Observations in my new role as Chief Commercial Officer at Grow Biotech/Logist Pharma


Just over a month ago I started my role as CCO with Grow Biotech/Logist Pharma. We are at the centre of what has been deemed the medicinal cannabis boom. Technically we are still a startup but within the medicinal cannabis world it feels that we are one of the oldies already. Below I have captured a few initial observations about this exciting new industry.

Two key thoughts spring to mind immediately. Firstly, I believe that this industry needs to grow up quickly and become more ‘pharmaceutical’ in it’s behaviour. We’re talking to doctors and dealing with patients hence behaving like a pharma company and using terminologies that are familiar and make sense. That’s why in Logist Pharma we have MSLs (medical science liaisons) in our field team and a medical affairs team. We are adopting approval processes for materials that are well documented and trusted in pharma. It’s also why we need to get away from cheap and silly comments like ‘a potted history of medicinal cannabis’ or ‘our high flying industry’. Bar two small bandwidth exceptions this is still unlicensed medicinal cannabis we are dealing with, so we need to tread carefully and be very serious about it. It also means that producers cannot talk directly to clinicians and we cannot promote products.

Secondly, and maybe simply because it is still so much in its infancy; I believe the industry would benefit from more direction and a clearer strategy.
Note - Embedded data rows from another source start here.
-- ==== Sys2Proof/Laws/KeepsLink.lean ====
section
/-! SUPPORT. What the operations of Machine/Link.lean keep, and which parts they may change (Laws/Keeps.lean). -/

set_option Elab.async false

namespace Sys2Proof.Laws

open Sys2Proof.Machine

theorem keeps_State_modPort {w₀ : Nat} {s₀ : State} {s : State} {a1} {a2} (h : Keeps w₀ s₀ s)
    (hm : Sub 16384 w₀ := by apply sub_of; assumption; with_unfolding_all rfl) : Keeps w₀ s₀ (State.modPort s a1 a2) := by
  unfold State.modPort
  with_reducible repeat' (first
    | assumption | (exact sub_of hm rfl) | refine keeps_mk rfl rfl rfl rfl rfl rfl ?_)

theorem keeps_setLane {w₀ : Nat} {s₀ : State} {s : State} {a1} {a2} {a3} (h : Keeps w₀ s₀ s) : Keeps w₀ s₀ (setLane s a1 a2 a3) := by
  unfold setLane
  with_reducible repeat' (first
    | assumption | refine keeps_wr ?_)

theorem keeps_setPort {w₀ : Nat} {s₀ : State} {s : State} {a1} {a2} (h : Keeps w₀ s₀ s) : Keeps w₀ s₀ (setPort s a1 a2) := by
  unfold setPort
  with_reducible repeat' (first
    | assumption | refine keeps_wr ?_)

theorem keeps_setGroup {w₀ : Nat} {s₀ : State} {s : State} {a1} {a2} (h : Keeps w₀ s₀ s) : Keeps w₀ s₀ (setGroup s a1 a2) := by
  unfold setGroup
  with_reducible repeat' (first
    | assumption | refine keeps_wr ?_)

theorem keeps_setUpActive {w₀ : Nat} {s₀ : State} {s : State} {a1} (h : Keeps w₀ s₀ s)
    (hm : Sub 16408 w₀ := by apply sub_of; assumption; with_unfolding_all rfl) : Keeps w₀ s₀ (setUpActive s a1) := by
  unfold setUpActive
  with_reducible repeat' (first
    | assumption | (exact sub_of hm rfl) | apply keeps_ite | refine keeps_wr ?_ | apply keeps_timeSwitch | apply keeps_raise | split
    | refine keeps_mk rfl rfl rfl rfl rfl rfl ?_)

theorem keeps_refreshUp {w₀ : Nat} {s₀ : State} {s : State} (h : Keeps w₀ s₀ s)
    (hm : Sub 16408 w₀ := by apply sub_of; assumption; with_unfolding_all rfl) : Keeps w₀ s₀ (refreshUp s) := by
  unfold refreshUp
  with_reducible repeat' (first
    | assumption | (exact sub_of hm rfl) | apply keeps_setUpActive)

theorem keeps_eyeAbort {w₀ : Nat} {s₀ : State} {s : State} {a1} {a2} (h : Keeps w₀ s₀ s)
    (hm : Sub 8388608 w₀ := by apply sub_of; assumption; with_unfolding_all rfl) : Keeps w₀ s₀ (eyeAbort s a1 a2) := by
  unfold eyeAbort
  with_reducible repeat' (first
    | assumption | (exact sub_of hm rfl) | apply keeps_ite | refine keeps_wr ?_ | apply keeps_takeFree)

theorem keeps_leaveUp {w₀ : Nat} {s₀ : State} {s : State} {a1} (h : Keeps w₀ s₀ s) : Keeps w₀ s₀ (leaveUp s a1) := by
  unfold leaveUp
  with_reducible repeat' (first
    | assumption | apply keeps_ite | refine keeps_wr ?_ | refine keeps_bump ?_)

theorem keeps_dropLane {w₀ : Nat} {s₀ : State} {s : State} {a1} {a2} {a3} (h : Keeps w₀ s₀ s)
    (hm : Sub 8388608 w₀ := by apply sub_of; assumption; with_unfolding_all rfl) : Keeps w₀ s₀ (dropLane s a1 a2 a3) := by
  unfold dropLane
  with_reducible repeat' (first
    | assumption | (exact sub_of hm rfl) | apply keeps_setLane | refine keeps_wr ?_ | apply keeps_ite | apply keeps_eyeAbort)

theorem keeps_laneBackoffs {w₀ : Nat} {s₀ : State} {s : State} {a1} (h : Keeps w₀ s₀ s)
    (hm : Sub 16384 w₀ := by apply sub_of; assumption; with_unfolding_all rfl) : Keeps w₀ s₀ (laneBackoffs s a1) := by
  unfold laneBackoffs
  with_reducible repeat' (first
    | assumption | (exact sub_of hm rfl) | apply keeps_ite | apply keeps_forEach | apply keeps_State_modPort | apply keeps_setLane | intro _ _ _)

theorem keeps_portAttempt {w₀ : Nat} {s₀ : State} {s : State} {a1} (h : Keeps w₀ s₀ s)
    (hm : Sub 8405016 w₀ := by apply sub_of; assumption; with_unfolding_all rfl) : Keeps w₀ s₀ (portAttempt s a1) := by
  unfold portAttempt
  with_reducible repeat' (first
    | assumption | (exact sub_of hm rfl) | apply keeps_refreshUp | apply keeps_setPort | apply keeps_setGroup | apply keeps_State_modPort
    | refine keeps_wr ?_ | apply keeps_forEach | apply keeps_leaveUp | apply keeps_dropLane | intro _ _ _ | split)

theorem keeps_portFresh {w₀ : Nat} {s₀ : State} {s : State} {a1} (h : Keeps w₀ s₀ s)
    (hm : Sub 8405016 w₀ := by apply sub_of; assumption; with_unfolding_all rfl) : Keeps w₀ s₀ (portFresh s a1) := by
  unfold portFresh
  with_reducible repeat' (first
    | assumption | (exact sub_of hm rfl) | apply keeps_portAttempt | apply keeps_State_modPort)

theorem keeps_portBackoff {w₀ : Nat} {s₀ : State} {s : State} {a1} (h : Keeps w₀ s₀ s)
    (hm : Sub 16408 w₀ := by apply sub_of; assumption; with_unfolding_all rfl) : Keeps w₀ s₀ (portBackoff s a1) := by
  unfold portBackoff
  with_reducible repeat' (first
    | assumption | (exact sub_of hm rfl) | apply keeps_refreshUp | apply keeps_setPort | apply keeps_setGroup | refine keeps_wr ?_
    | apply keeps_State_modPort | apply keeps_leaveUp)

theorem keeps_portDeskew {w₀ : Nat} {s₀ : State} {s : State} {a1} (h : Keeps w₀ s₀ s)
    (hm : Sub 16408 w₀ := by apply sub_of; assumption; with_unfolding_all rfl) : Keeps w₀ s₀ (portDeskew s a1) := by
  unfold portDeskew
  with_reducible repeat' (first
    | assumption | (exact sub_of hm rfl) | apply keeps_refreshUp | apply keeps_laneBackoffs | apply keeps_setPort | apply keeps_setGroup
    | apply keeps_State_modPort | apply keeps_leaveUp)

theorem keeps_portRegroup {w₀ : Nat} {s₀ : State} {s : State} {a1} (h : Keeps w₀ s₀ s)
    (hm : Sub 16408 w₀ := by apply sub_of; assumption; with_unfolding_all rfl) : Keeps w₀ s₀ (portRegroup s a1) := by
  unfold portRegroup
  with_reducible repeat' (first
    | assumption | (exact sub_of hm rfl) | apply keeps_ite | apply keeps_portBackoff | apply keeps_portDeskew)

theorem keeps_portIdle {w₀ : Nat} {s₀ : State} {s : State} {a1} {a2} (h : Keeps w₀ s₀ s)
    (hm : Sub 8405016 w₀ := by apply sub_of; assumption; with_unfolding_all rfl) : Keeps w₀ s₀ (portIdle s a1 a2) := by
  unfold portIdle
  with_reducible repeat' (first
    | assumption | (exact sub_of hm rfl) | apply keeps_refreshUp | apply keeps_setPort | apply keeps_setGroup | refine keeps_wr ?_
    | apply keeps_State_modPort | apply keeps_forEach | apply keeps_leaveUp | apply keeps_dropLane | intro _ _ _)

theorem keeps_portStart {w₀ : Nat} {s₀ : State} {s : State} {a1} (h : Keeps w₀ s₀ s)
    (hm : Sub 8405016 w₀ := by apply sub_of; assumption; with_unfolding_all rfl) : Keeps w₀ s₀ (portStart s a1) := by
  unfold portStart
  with_reducible repeat' (first
    | assumption | (exact sub_of hm rfl) | apply keeps_ite | apply keeps_portFresh)

theorem keeps_linkBringUp {w₀ : Nat} {s₀ : State} {s : State} (h : Keeps w₀ s₀ s)
    (hm : Sub 8405016 w₀ := by apply sub_of; assumption; with_unfolding_all rfl) : Keeps w₀ s₀ (linkBringUp s) := by
  unfold linkBringUp
  with_reducible repeat' (first
    | assumption | (exact sub_of hm rfl) | apply keeps_ite | apply keeps_forEach | apply keeps_portStart | intro _ _ _
    | refine keeps_mk rfl rfl rfl rfl rfl rfl ?_)

theorem keeps_portEnterUp {w₀ : Nat} {s₀ : State} {s : State} {a1} (h : Keeps w₀ s₀ s)
    (hm : Sub 16408 w₀ := by apply sub_of; assumption; with_unfolding_all rfl) : Keeps w₀ s₀ (portEnterUp s a1) := by
  unfold portEnterUp
  with_reducible repeat' (first
    | assumption | (exact sub_of hm rfl) | apply keeps_refreshUp | apply keeps_raiseIf | apply keeps_raise | apply keeps_laneBackoffs
    | apply keeps_setPort | refine keeps_wr ?_ | apply keeps_State_modPort)

theorem keeps_trainCheck {w₀ : Nat} {s₀ : State} {s : State} {a1} (h : Keeps w₀ s₀ s)
    (hm : Sub 16408 w₀ := by apply sub_of; assumption; with_unfolding_all rfl) : Keeps w₀ s₀ (trainCheck s a1) := by
  unfold trainCheck
  with_reducible repeat' (first
    | assumption | (exact sub_of hm rfl) | apply keeps_ite | refine keeps_wr ?_ | apply keeps_portDeskew)

theorem keeps_laneLeft {w₀ : Nat} {s₀ : State} {s : State} {a1} {a2} (h : Keeps w₀ s₀ s)
    (hm : Sub 16408 w₀ := by apply sub_of; assumption; with_unfolding_all rfl) : Keeps w₀ s₀ (laneLeft s a1 a2) := by
  unfold laneLeft
  with_reducible repeat' (first
    | assumption | (exact sub_of hm rfl) | apply keeps_ite | apply keeps_portRegroup | apply keeps_raise)

theorem keeps_laneLost {w₀ : Nat} {s₀ : State} {s : State} {a1} {a2} (h : Keeps w₀ s₀ s)
    (hm : Sub 8405016 w₀ := by apply sub_of; assumption; with_unfolding_all rfl) : Keeps w₀ s₀ (laneLost s a1 a2) := by
  unfold laneLost
  with_reducible repeat' (first
    | assumption | (exact sub_of hm rfl) | apply keeps_laneLeft | apply keeps_raise | apply keeps_State_modPort | refine keeps_bump ?_
    | apply keeps_dropLane)

theorem keeps_laneLos {w₀ : Nat} {s₀ : State} {s : State} {a1} {a2} (h : Keeps w₀ s₀ s)
    (hm : Sub 8405016 w₀ := by apply sub_of; assumption; with_unfolding_all rfl) : Keeps w₀ s₀ (laneLos s a1 a2) := by
  unfold laneLos
  with_reducible repeat' (first
    | assumption | (exact sub_of hm rfl) | apply keeps_ite | apply keeps_dropLane | refine keeps_bump ?_ | apply keeps_laneLost)

theorem keeps_laneFail {w₀ : Nat} {s₀ : State} {s : State} {a1} {a2} (h : Keeps w₀ s₀ s)
    (hm : Sub 8404992 w₀ := by apply sub_of; assumption; with_unfolding_all rfl) : Keeps w₀ s₀ (laneFail s a1 a2) := by
  unfold laneFail
  with_reducible repeat' (first
    | assumption | (exact sub_of hm rfl) | apply keeps_ite | apply keeps_State_modPort | apply keeps_dropLane)

theorem keeps_attemptEnd {w₀ : Nat} {s₀ : State} {s : State} {a1} (h : Keeps w₀ s₀ s)
    (hm : Sub 8405016 w₀ := by apply sub_of; assumption; with_unfolding_all rfl) : Keeps w₀ s₀ (attemptEnd s a1) := by
  unfold attemptEnd
  with_reducible repeat' (first
    | assumption | (exact sub_of hm rfl) | apply keeps_ite | apply keeps_portBackoff | apply keeps_raiseIf | refine keeps_wr ?_
    | apply keeps_forEach | apply keeps_laneFail | apply keeps_portDeskew | intro _ _ _)

theorem keeps_portRetrain {w₀ : Nat} {s₀ : State} {s : State} {a1} (h : Keeps w₀ s₀ s)
    (hm : Sub 8405016 w₀ := by apply sub_of; assumption; with_unfolding_all rfl) : Keeps w₀ s₀ (portRetrain s a1) := by
  unfold portRetrain
  with_reducible repeat' (first
    | assumption | (exact sub_of hm rfl) | apply keeps_portFresh | apply keeps_raiseIf)

theorem keeps_linkReclock {w₀ : Nat} {s₀ : State} {s : State} {a1} (h : Keeps w₀ s₀ s)
    (hm : Sub 8405016 w₀ := by apply sub_of; assumption; with_unfolding_all rfl) : Keeps w₀ s₀ (linkReclock s a1) := by
  unfold linkReclock
  with_reducible repeat' (first
    | assumption | (exact sub_of hm rfl) | apply keeps_forEach | apply keeps_raiseIf | apply keeps_ite | refine keeps_wr ?_
    | apply keeps_portRetrain | intro _ _ _ | refine keeps_mk rfl rfl rfl rfl rfl rfl ?_)

theorem keeps_linkBackup {w₀ : Nat} {s₀ : State} {s : State} (h : Keeps w₀ s₀ s)
    (hm : Sub 8405016 w₀ := by apply sub_of; assumption; with_unfolding_all rfl) : Keeps w₀ s₀ (linkBackup s) := by
  unfold linkBackup
  with_reducible repeat' (first
    | assumption | (exact sub_of hm rfl) | apply keeps_ite | apply keeps_linkReclock)

theorem keeps_linkToRef {w₀ : Nat} {s₀ : State} {s : State} (h : Keeps w₀ s₀ s)
    (hm : Sub 8405016 w₀ := by apply sub_of; assumption; with_unfolding_all rfl) : Keeps w₀ s₀ (linkToRef s) := by
  unfold linkToRef
  with_reducible repeat' (first
    | assumption | (exact sub_of hm rfl) | apply keeps_ite | apply keeps_linkReclock)

theorem keeps_linkSleep {w₀ : Nat} {s₀ : State} {s : State} (h : Keeps w₀ s₀ s)
    (hm : Sub 8405016 w₀ := by apply sub_of; assumption; with_unfolding_all rfl) : Keeps w₀ s₀ (linkSleep s) := by
  unfold linkSleep
  with_reducible repeat' (first
    | assumption | (exact sub_of hm rfl) | apply keeps_forEach | apply keeps_ite | apply keeps_portIdle | intro _ _ _)

theorem keeps_linkWake {w₀ : Nat} {s₀ : State} {s : State} (h : Keeps w₀ s₀ s)
    (hm : Sub 8405016 w₀ := by apply sub_of; assumption; with_unfolding_all rfl) : Keeps w₀ s₀ (linkWake s) := by
  unfold linkWake
  with_reducible repeat' (first
    | assumption | (exact sub_of hm rfl) | apply keeps_forEach | apply keeps_ite | apply keeps_portStart | apply keeps_setPort | intro _ _ _)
Currently there are too many people with opinions and views, too many organisations that want to have a say and role in driving this industry forwards. Some of that may also be driven by the very slow progress in the U.K. versus so many other countries. Patients, companies and other organisations are getting impatient and organise meeting after meeting to discuss, most of the time trying to change the system by force. I’m afraid that is simply not going to work.

In my 30 years in pharma I’ve seen it all. We wanted diabetes guidelines to change and to be reviewed faster; we wanted eligibility thresholds for anti TNFs in RA or Crohn’s disease to be lowered faster. All of that because we knew there were thousands of patients who would benefit from it. It just doesn’t work that way unfortunately. I have a slightly more holistic view on the discussions that are going on about pushing NICE to approve medicinal cannabis for the NHS and what would work…

NICE will only make decisions based on RCT evidence and it will also take a long time to review these if they were available. The fact that 1.4 million people are already using medicinal cannabis is an argument in itself, but not to get it through the NHS. It’s an argument to find a way to regulate the use, pull it out of the black market, make it accessible for patients in a controlled way at cost comparable to their current black market expense. That would be a smart objective. At the same time this could be setup in a way so that we could monitor and register what happens to these patients, thereby creating a real world evidence (RWE) base that might well support a future NICE submission. We could compare the use of medicinal cannabis to that of opioids or other strong painkillers and see if there is a benefit. After all, there are plenty of super strong pain medications that should stop patients from driving, but we still allow this. I can see where CBMPs could play a role here for example.

These are my two observations after a month. Our ambition is to be a key player, a thought leader and a reliable partner to everybody involved in increasing access for patients who would benefit from using medicinal cannabis without throwing a list of 52 possible indications at everybody and demanding approval at gunpoint. RWE and evolving evidence in a controlled setup are the key principles whilst also removing some of the blockages around imports as well.